**EXERCISE INSTRUCTIONS:** Wherever the string "latched" appears in the records, return the line that holds it.

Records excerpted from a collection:
· · ·

-- ==== Sys2Proof/Certificates/Slice0/Obligations.lean ====
section
/-! DEFINITION. The statements for the provers. Rule numbers are the manual's; where a statement
rests on a choice of the model its docstring names the log entry. -/

open Sys2Proof Sys2Proof.Machine

/-- A step carries out the command at the front of the queue with the queue's rest; on an empty
queue the part idles (the model's choice, log entry 1). Every command completes in every state,
and no command's effect touches the queue of those that wait (the queue is the model's, log
entry 1; that none faults or is refused is read from the manual, log entry 24). -/
def Obligations.StepCarriesOutFrontOfQueue : Prop :=
  (∀ (i : Instr) (rest : List Instr) (s : State),
      step { s with pending := i :: rest } = exec i { s with pending := rest }
        ∧ step { s with pending := [] } = .next { s with pending := [] })
  ∧ (∀ (i : Instr) (s : State),
      ∃ t, exec i s = .next t ∧ t.pending = s.pending)

/-- R180: while a cause holds the part in reset no block takes events. The pins, the link's SELECT
and the gap that counts from the reset (R100) are the commands left out. R166, R180: while the
part is held, the commands of its pins only move the pin or the cause they name, and the gap
timer that counts from the reset only stops. That the pins' levels are kept and the gap passes
then is the model's choice (log entries 10 and 17). R166: a request or a frame error whose
transaction the link does not serve is not taken. A command that finds SELECT high stands for
the whole transaction (the model's choice, log entry 15). -/
def Obligations.HeldOrUnservedCommandsAreNotTaken : Prop :=
  (∀ (i : Instr) (s : State),
      held s = true →
        (match i with
          | .initTimerExpiry | .scanCompletion _ _ | .sampleSet _ _ _ | .wheelEdge _ _
          | .shortCircuitTrip _ | .blankingTimerExpiry _ | .raiseTimerExpiry | .loweringTimerExpiry
          | .supplyTimerExpiry _ | .exerciseTimerExpiry _ | .holdTimerExpiry _ | .stepTimerExpiry _
          | .testTimerExpiry | .testSpacingExpiry | .interventionMinExpiry | .rampStepExpiry
          | .jamTimerExpiry | .markTimerExpiry | .characterComplete _ _ _ _ | .gapTimerExpiry
          | .agingExpiry | .learnTimerExpiry | .startBitTaken => True
          | .powerOn _ | .logicSupplyLow | .logicSupplyRestored _ | .resetLineAssert
          | .resetLineRelease _ | .failsafeAssert | .failsafeRelease | .changeoverGapExpiry _
          | .lineToSpacing | .lineToMarking | .selectFall | .emptyTransaction | .frameError _
          | .initTransaction | .unknownRequest _ _ | .nop _ | .lookup _ _ _ | .lookupNext _ _
          | .amend _ _ _ _ | .enrol _ _ _ _ | .retire _ _ | .learn _ _ | .cancelLearn _
          | .liftCommand _ _ | .exercise _ _ _ | .goActive _ | .goStandby _ | .softReset _
          | .ackFaults _ | .setAttention _ _ => False) →
        exec i s = .next s)
  ∧ (∀ (straps : BitVec 2) (c : Fin 4) (s : State),
      held s = true →
        exec .failsafeAssert s = .next { s with device := { s.device with failsafe := true } }
          ∧ exec .failsafeRelease s = .next { s with device := { s.device with failsafe := false } }
          ∧ exec .lineToSpacing s = .next { s with receiver := { s.receiver with spacing := true } }
          ∧ exec .lineToMarking s = .next { s with receiver := { s.receiver with spacing := false } }
          ∧ exec .selectFall s = .next { s with link := { s.link with
              select := .unserved, dataOut := Vector.replicate 10 0xFFFF, dataRest := 0xFFFF } }
          ∧ (ResetLaw s → exec (.changeoverGapExpiry c) s = .next
              (s.setChannel c { s.channels[c] with gapTimer := none }))
          ∧ (s.device.supplyFail = true → exec .logicSupplyLow s = .next s)
          ∧ (s.device.resetLow = true → exec .resetLineAssert s = .next s)
          ∧ (s.device.supplyFail = false → exec (.logicSupplyRestored straps) s = .next s)
          ∧ (s.device.resetLow = false → exec (.resetLineRelease straps) s = .next s)
          ∧ (s.device.supplyFail = true → s.device.resetLow = true →
            exec (.logicSupplyRestored straps) s = .next
                { s with device := { s.device with supplyFail := false } }
              ∧ exec (.resetLineRelease straps) s = .next
                { s with device := { s.device with resetLow := false } }))
  ∧ (∀ (i : Instr) (s : State),
      (Link.encode i).isSome = true ∨ (∃ h, i = .frameError h) ∨ i = .emptyTransaction
          ∨ i = .initTransaction →
        (s.link.select = .unserved ∨ s.link.select = .serving ∧ (¬Running s ∨ s.device.state = .init) →
            exec i s = .next { s with link := { s.link with select := .high } })
          ∧ (s.link.select = .high → ∃ t, exec .selectFall s = .next t ∧ exec i s = exec i t))

/-- Section 11.5 and R165: the words of every well-formed request, padded with zeros up to 16 words,
are read back as that request. -/
def Obligations.RequestWordsParse : Prop :=
  ∀ (i : Instr) (ws : List Word) (k : Nat),
    i.wellFormed = true → Link.encode i = some ws → ws.length + k ≤ 16 →
      Link.parse (ws ++ List.replicate k 0) 0 = i

/-- R165: a transaction is a frame error exactly when a clock is left over, its request's words are
missing, a padding word is not zero or it is longer than 16 words; one without clocks is none. -/
def Obligations.FrameErrorIffMalformed : Prop :=
  ∀ (ws : List Word) (x : Fin 16),
    let need : Word → Nat := fun h =>
      match (h >>> 10).toNat with
      | 3 => 3
      | 4 => 3
      | 8 => 2
      | 9 => 2
      | 14 => 2
      | _ => 1
    ((∃ h, Link.parse ws x = .frameError h) ↔
        (x ≠ 0 ∨ ∃ h rest, ws = h :: rest ∧
          (ws.length < need h ∨ (∃ w ∈ ws.drop (need h), w ≠ 0) ∨ 16 < ws.length)))
      ∧ (∀ h, Link.parse ws x = .frameError h → h = ws.head?)
      ∧ (Link.parse ws x = .emptyTransaction ↔ ws = [] ∧ x = 0)

/-- A full reset that ends at once leaves the layout of the straps, every field of every existing
record at the default of its field table and every other state of the blocks at its reset value
(R1 to R3, R17, R29, R47, R68, R100, R114, R134, R148, R162 and R171), and starts INIT (R172).
DEVICE field 0 in INIT is not readable; that its word is 0 is the model's choice (log entry 26),
and so is 0 for the two clocks (log entry 7). -/
def Obligations.FullResetLeavesDefaults : Prop :=
  ∀ (straps : BitVec 2) (s : State),
    Running s →
      ∃ t, exec (.powerOn straps) s = .next t
        ∧ (let axles : Nat := [2, 3, 3, 4].getD straps.toNat 0
           let channels : Nat := [2, 2, 3, 4].getD straps.toNat 0
           let wheelChannels : List Nat :=
            [[0, 1, 0, 1], [0, 1, 0, 1, 0, 1], [0, 1, 0, 1, 2, 2],
              [0, 1, 0, 1, 2, 3, 2, 3]].getD straps.toNat []
           let sides : List Nat := [[0, 1], [0, 1], [0, 1, 2], [0, 1, 0, 1]].getD straps.toNat []
           let firsts : List Nat := [[0, 0], [0, 0], [0, 0, 2], [0, 0, 2, 2]].getD straps.toNat []
           let lasts : List Nat := [[1, 1], [2, 2], [1, 1, 2], [1, 1, 3, 3]].getD straps.toNat []
           let fields : RecordId → List Word := fun r => (List.range 32).map (fieldWord t r)
           fields .device =
              [0, BitVec.ofNat 16 straps.toNat, 0, 0, 0, 1, 0, 63, 0, 0, 0, 0, 20, 0, 0, 0,
                450, 0, 4, 6, 205, 26, 0, 0, 0, 0, 0, 0, 0, 0, 600, 0]
            ∧ fields .rollover =
              [0, 0x8000, 0, 450, 337, 0x8000, 0x8000, 0, 60, 450, 450, 300, 307, 0, 0, 0,
                0, 0, 0, 0, 0, 0, 0, 0, 0, 0, 0, 0, 0, 0, 0, 0]
            ∧ (∀ a : Fin 4, (t.axles[a].present = true ↔ a.val < axles)
                ∧ (a.val < axles → fields (.axle a) =
                    [1, 1, 0, 0, 0, 0, 0, 0, 180, 900, 2, 204, 0, 0, 0, 0, 0, 180, 600, 900,
                      0x8000, 0x8000, 0x8000, 0x8000, 0x8000, 0x8000, 0x8000, 0x8000, 300, 900, 30,
                      80]))
            ∧ (∀ w : Fin 8, (t.wheels[w].present = true ↔ w.val < 2 * axles)
                ∧ (w.val < 2 * axles → fields (.wheel w) =
                    [1, BitVec.ofNat 16 (wheelChannels.getD w.val 0), 1, 100, 3200, 0, 0, 0, 0, 0,
                      0, 0, 0, 0, 0, 0, 0x8000, 0, 0, 0, 0, 0, 0, 0, 0, 0, 0, 0, 0, 0, 0, 0]))
            ∧ (∀ p : Fin 16, (t.tyres[p].present = true ↔ p.val < 4 * axles)
                ∧ (p.val < 4 * axles → fields (.tyre p) =
                    [1, BitVec.ofNat 16 p.val, 0, 0x8000, 0x8000, 0, 0, 0, 800, 0x8000, 0x8000,
                      0x8000, 0, 0, 0, 0, 0, 0, 0, 0, 0, 0, 0, 0, 0, 0, 0, 0, 0, 0, 0, 0]))
            ∧ (∀ c : Fin 4, (t.channels[c].present = true ↔ c.val < channels)
                ∧ (c.val < channels → fields (.channel c) =
                    [1, BitVec.ofNat 16 (sides.getD c.val 0), BitVec.ofNat 16 (firsts.getD c.val 0),
                      BitVec.ofNat 16 (lasts.getD c.val 0), 0, 0, 3, 0, 410, 1024, 850, 0, 0, 410, 0,
                      15, 0, 0, 0, 0x8000, 0, 0, 0, 0, 0, 0, 0x8000, 0, 0, 0, 0, 0]))
            ∧ t.supervisor.candidates = []
            ∧ t.device.state = .init
            ∧ t.device.initTimer = some 20000
            ∧ t.analog.scanTimer = some 5000
            ∧ t.capture.windowTimer = some 10000
            ∧ t.supervisor.agingTimer = some 1000000
            ∧ (∀ c : Fin 4, t.channels[c].gapTimer = some 4000)
            ∧ ResetInternals t
            ∧ t.receiver = ⟨s.receiver.spacing, false, false, none, false,
              if s.receiver.spacing then some 33280 else none, none, none, []⟩
            ∧ t.capture.timestamp = 0 ∧ t.supervisor.clock = 0
            ∧ t.link.response = ⟨.noResult, 0, 0, Vector.replicate 8 0⟩
            ∧ t.link.cursorTable = .device ∧ t.link.cursorIndex = 0
            ∧ t.device.failsafe = s.device.failsafe)

/-- R180: a low logic supply or RESET line holds the part with every output off, data out and
ATTENTION high; when the last cause ends INIT begins, with the state that a power-on leaves.
That a held part already stands at its reset values with every timer stopped, and that POWER_ON
ends at once, is read from the manual (log entries 18 and 19). -/
def Obligations.ResetCausesHoldAndRelease : Prop :=
  ∀ (straps : BitVec 2) (s : State),
    let quiet : State → Prop := fun t =>
      held t = true ∧ t.device.state = .init ∧ t.device.initTimer = none
        ∧ t.analog.scanTimer = none ∧ t.capture.windowTimer = none ∧ t.supervisor.agingTimer = none
        ∧ (∀ o : Fin 13, t.outputs[o].requested = false ∧ t.outputs[o].energised = false)
        ∧ (∀ k : Fin 10, t.link.dataOut[k] = 0xFFFF) ∧ t.link.dataRest = 0xFFFF
        ∧ t.link.select ≠ .serving
        ∧ attentionLow t = false ∧ t.rollover.state = .off
    let begun : State → Prop := fun t =>
      held t = false ∧ t.device.layout = straps ∧ t.device.state = .init
        ∧ t.device.initTimer = some 20000 ∧ t.device.restarted = true
        ∧ t.analog.scanTimer = some 5000 ∧ t.capture.windowTimer = some 10000
        ∧ t.supervisor.agingTimer = some 1000000
    (s.device.supplyFail = false → ∃ t, exec .logicSupplyLow s = .next t ∧ quiet t)
      ∧ (s.device.resetLow = false → ∃ t, exec .resetLineAssert s = .next t ∧ quiet t)
      ∧ (held s = true → ∃ t, exec (.powerOn straps) s = .next t ∧ quiet t)
      ∧ (s.device.supplyFail = true → s.device.resetLow = false →
          ∃ t, exec (.logicSupplyRestored straps) s = .next t ∧ begun t)
      ∧ (s.device.resetLow = true → s.device.supplyFail = false →
          ∃ t, exec (.resetLineRelease straps) s = .next t ∧ begun t)
      ∧ (Running s → ∃ u v,
          exec .logicSupplyLow s = .next u ∧ exec .resetLineAssert s = .next v
            ∧ exec (.logicSupplyRestored straps) u = exec (.powerOn straps) s
            ∧ exec (.resetLineRelease straps) v = exec (.powerOn straps) s)

/-- R172, R82: at the INIT timer's expiry the part enters STANDBY, every existing channel is in
FALLBACK with NOT_ACTIVE, ATTENTION follows the pending enabled sources, and nothing else moves:
with every output off and every channel OFF or in FALLBACK, as INIT has them, the channels'
other fields, the outputs and the fault set are given whole. -/
def Obligations.InitTimerExpiryEntersStandby : Prop :=
  ∀ (s : State),
    Running s → s.device.state = .init → s.device.initTimer.isSome = true →
      ∃ t, exec .initTimerExpiry s = .next t
        ∧ t.device = { s.device with state := .standby, initTimer := none }
        ∧ (∀ o : Fin 13, t.outputs[o].energised = false)
        ∧ (∀ c : Fin 4, s.channels[c].present = true →
            t.channels[c].state = .fallback ∧ t.channels[c].reason = .notActive)
        ∧ (∀ c : Fin 4, s.channels[c].present = true → s.channels[c].state = .off →
            t.channels[c].action = .allOff)
        ∧ (∀ f ∈ allFaults, (t.faults.get f).latched = (s.faults.get f).latched)
        ∧ (∀ f ∈ allFaults, (∀ o : Fin 13, f ≠ .valveOpen o) → (∀ c : Fin 4, f ≠ .supplyWait c) →
          t.faults.get f = s.faults.get f)
        ∧ ((∀ o : Fin 13, s.outputs[o].energised = false) →
          (∀ c : Fin 4, s.channels[c].present = true →
            s.channels[c].state = .off ∨ s.channels[c].state = .fallback) →
          (∀ c : Fin 4, let x := s.channels[c]
            t.channels[c] =
              if x.present = true ∧ x.state = .off then
                ({ x with
                  state := .fallback, reason := .notActive, action := .allOff, supplyTimer := none
                  exerciseTimer := none, exerciseAction := none } : Channel).arbitrate
              else if x.present then { x with reason := .notActive }
              else x)
            ∧ (∀ c : Fin 4, ∀ o : Fin 13, o = inletOf c ∨ o = exhaustOf c ∨ o = backupOf c →
              t.outputs[o] =
                if s.channels[c].present = true ∧ s.channels[c].state = .off then
                  { s.outputs[o] with requested := false }
                else s.outputs[o])
            ∧ t.outputs[liftOutput] = s.outputs[liftOutput]
            ∧ (∀ o : Fin 13, t.faults.valveOpen[o] = s.faults.valveOpen[o])
            ∧ (∀ c : Fin 4, t.faults.supplyWait[c] =
              if s.channels[c].present = true ∧ s.channels[c].state = .off then
                ⟨false, s.faults.supplyWait[c].latched⟩
              else s.faults.supplyWait[c]))
        ∧ attentionLow t = (attentionRaised s != 0)
        ∧ t.analog = s.analog ∧ t.capture = s.capture ∧ t.loadUnit = s.loadUnit ∧ t.lift = s.lift
        ∧ t.axles = s.axles ∧ t.wheels = s.wheels ∧ t.tyres = s.tyres ∧ t.rollover = s.rollover
        ∧ t.receiver = s.receiver ∧ t.supervisor = s.supervisor ∧ t.link = s.link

· · ·

**EXERCISE RESULT:**
        ∧ (∀ f ∈ allFaults, (t.faults.get f).latched = (s.faults.get f).latched)
                ⟨false, s.faults.supplyWait[c].latched⟩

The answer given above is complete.